[Records shown]
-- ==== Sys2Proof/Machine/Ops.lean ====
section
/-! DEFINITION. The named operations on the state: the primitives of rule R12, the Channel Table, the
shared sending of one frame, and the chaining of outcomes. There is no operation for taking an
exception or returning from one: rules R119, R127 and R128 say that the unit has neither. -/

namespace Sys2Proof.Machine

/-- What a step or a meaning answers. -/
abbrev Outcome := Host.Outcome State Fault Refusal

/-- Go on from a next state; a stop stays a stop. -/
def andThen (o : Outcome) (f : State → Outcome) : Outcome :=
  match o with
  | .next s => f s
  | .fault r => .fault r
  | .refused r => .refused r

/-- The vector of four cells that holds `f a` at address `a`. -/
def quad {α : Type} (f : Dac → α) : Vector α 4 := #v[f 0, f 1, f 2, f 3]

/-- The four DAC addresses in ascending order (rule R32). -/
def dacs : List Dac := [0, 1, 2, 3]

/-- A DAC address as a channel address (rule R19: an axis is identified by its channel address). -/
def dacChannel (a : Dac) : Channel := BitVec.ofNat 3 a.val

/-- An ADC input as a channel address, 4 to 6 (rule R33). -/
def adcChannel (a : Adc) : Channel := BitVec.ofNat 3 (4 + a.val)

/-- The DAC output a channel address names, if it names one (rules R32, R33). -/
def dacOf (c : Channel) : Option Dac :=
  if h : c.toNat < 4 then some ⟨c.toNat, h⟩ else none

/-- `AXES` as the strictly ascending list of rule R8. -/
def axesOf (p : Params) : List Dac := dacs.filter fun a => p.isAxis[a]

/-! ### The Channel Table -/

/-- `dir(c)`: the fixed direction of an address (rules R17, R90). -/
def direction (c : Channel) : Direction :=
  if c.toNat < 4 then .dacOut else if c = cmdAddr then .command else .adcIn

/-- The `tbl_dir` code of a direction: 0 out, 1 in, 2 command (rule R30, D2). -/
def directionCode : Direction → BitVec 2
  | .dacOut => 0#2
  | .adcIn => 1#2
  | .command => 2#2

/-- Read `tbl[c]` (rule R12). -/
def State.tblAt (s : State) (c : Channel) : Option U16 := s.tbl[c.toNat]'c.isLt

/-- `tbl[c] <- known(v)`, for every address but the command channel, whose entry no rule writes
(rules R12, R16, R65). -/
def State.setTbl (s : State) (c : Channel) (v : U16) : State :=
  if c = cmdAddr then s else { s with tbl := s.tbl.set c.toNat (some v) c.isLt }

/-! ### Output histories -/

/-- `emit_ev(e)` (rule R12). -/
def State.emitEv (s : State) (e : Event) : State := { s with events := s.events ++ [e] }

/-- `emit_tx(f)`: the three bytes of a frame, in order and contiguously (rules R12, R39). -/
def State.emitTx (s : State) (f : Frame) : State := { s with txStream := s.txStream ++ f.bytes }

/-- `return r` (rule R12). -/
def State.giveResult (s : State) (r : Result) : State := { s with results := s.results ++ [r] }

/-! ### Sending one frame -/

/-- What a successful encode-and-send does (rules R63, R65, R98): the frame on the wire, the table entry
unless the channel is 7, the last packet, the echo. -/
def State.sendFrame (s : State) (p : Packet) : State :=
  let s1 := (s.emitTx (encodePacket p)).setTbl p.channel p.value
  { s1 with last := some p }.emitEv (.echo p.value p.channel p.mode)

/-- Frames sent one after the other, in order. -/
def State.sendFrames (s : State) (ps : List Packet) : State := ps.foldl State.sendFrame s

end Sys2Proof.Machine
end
[/Records shown]
• **Problem**:
Word for word, give back the data shown above.

• **Task response**:
-- ==== Sys2Proof/Machine/Ops.lean ====
section
/-! DEFINITION. The named operations on the state: the primitives of rule R12, the Channel Table, the
shared sending of one frame, and the chaining of outcomes. There is no operation for taking an
exception or returning from one: rules R119, R127 and R128 say that the unit has neither. -/

namespace Sys2Proof.Machine

/-- What a step or a meaning answers. -/
abbrev Outcome := Host.Outcome State Fault Refusal

/-- Go on from a next state; a stop stays a stop. -/
def andThen (o : Outcome) (f : State → Outcome) : Outcome :=
  match o with
  | .next s => f s
  | .fault r => .fault r
  | .refused r => .refused r

/-- The vector of four cells that holds `f a` at address `a`. -/
def quad {α : Type} (f : Dac → α) : Vector α 4 := #v[f 0, f 1, f 2, f 3]

/-- The four DAC addresses in ascending order (rule R32). -/
def dacs : List Dac := [0, 1, 2, 3]

/-- A DAC address as a channel address (rule R19: an axis is identified by its channel address). -/
def dacChannel (a : Dac) : Channel := BitVec.ofNat 3 a.val

/-- An ADC input as a channel address, 4 to 6 (rule R33). -/
def adcChannel (a : Adc) : Channel := BitVec.ofNat 3 (4 + a.val)

/-- The DAC output a channel address names, if it names one (rules R32, R33). -/
def dacOf (c : Channel) : Option Dac :=
  if h : c.toNat < 4 then some ⟨c.toNat, h⟩ else none

/-- `AXES` as the strictly ascending list of rule R8. -/
def axesOf (p : Params) : List Dac := dacs.filter fun a => p.isAxis[a]

/-! ### The Channel Table -/

/-- `dir(c)`: the fixed direction of an address (rules R17, R90). -/
def direction (c : Channel) : Direction :=
  if c.toNat < 4 then .dacOut else if c = cmdAddr then .command else .adcIn

/-- The `tbl_dir` code of a direction: 0 out, 1 in, 2 command (rule R30, D2). -/
def directionCode : Direction → BitVec 2
  | .dacOut => 0#2
  | .adcIn => 1#2
  | .command => 2#2

/-- Read `tbl[c]` (rule R12). -/
def State.tblAt (s : State) (c : Channel) : Option U16 := s.tbl[c.toNat]'c.isLt

/-- `tbl[c] <- known(v)`, for every address but the command channel, whose entry no rule writes
(rules R12, R16, R65). -/
def State.setTbl (s : State) (c : Channel) (v : U16) : State :=
  if c = cmdAddr then s else { s with tbl := s.tbl.set c.toNat (some v) c.isLt }

/-! ### Output histories -/

/-- `emit_ev(e)` (rule R12). -/
def State.emitEv (s : State) (e : Event) : State := { s with events := s.events ++ [e] }

/-- `emit_tx(f)`: the three bytes of a frame, in order and contiguously (rules R12, R39). -/
def State.emitTx (s : State) (f : Frame) : State := { s with txStream := s.txStream ++ f.bytes }

/-- `return r` (rule R12). -/
def State.giveResult (s : State) (r : Result) : State := { s with results := s.results ++ [r] }

/-! ### Sending one frame -/

/-- What a successful encode-and-send does (rules R63, R65, R98): the frame on the wire, the table entry
unless the channel is 7, the last packet, the echo. -/
def State.sendFrame (s : State) (p : Packet) : State :=
  let s1 := (s.emitTx (encodePacket p)).setTbl p.channel p.value
  { s1 with last := some p }.emitEv (.echo p.value p.channel p.mode)

/-- Frames sent one after the other, in order. -/
def State.sendFrames (s : State) (ps : List Packet) : State := ps.foldl State.sendFrame s

end Sys2Proof.Machine
end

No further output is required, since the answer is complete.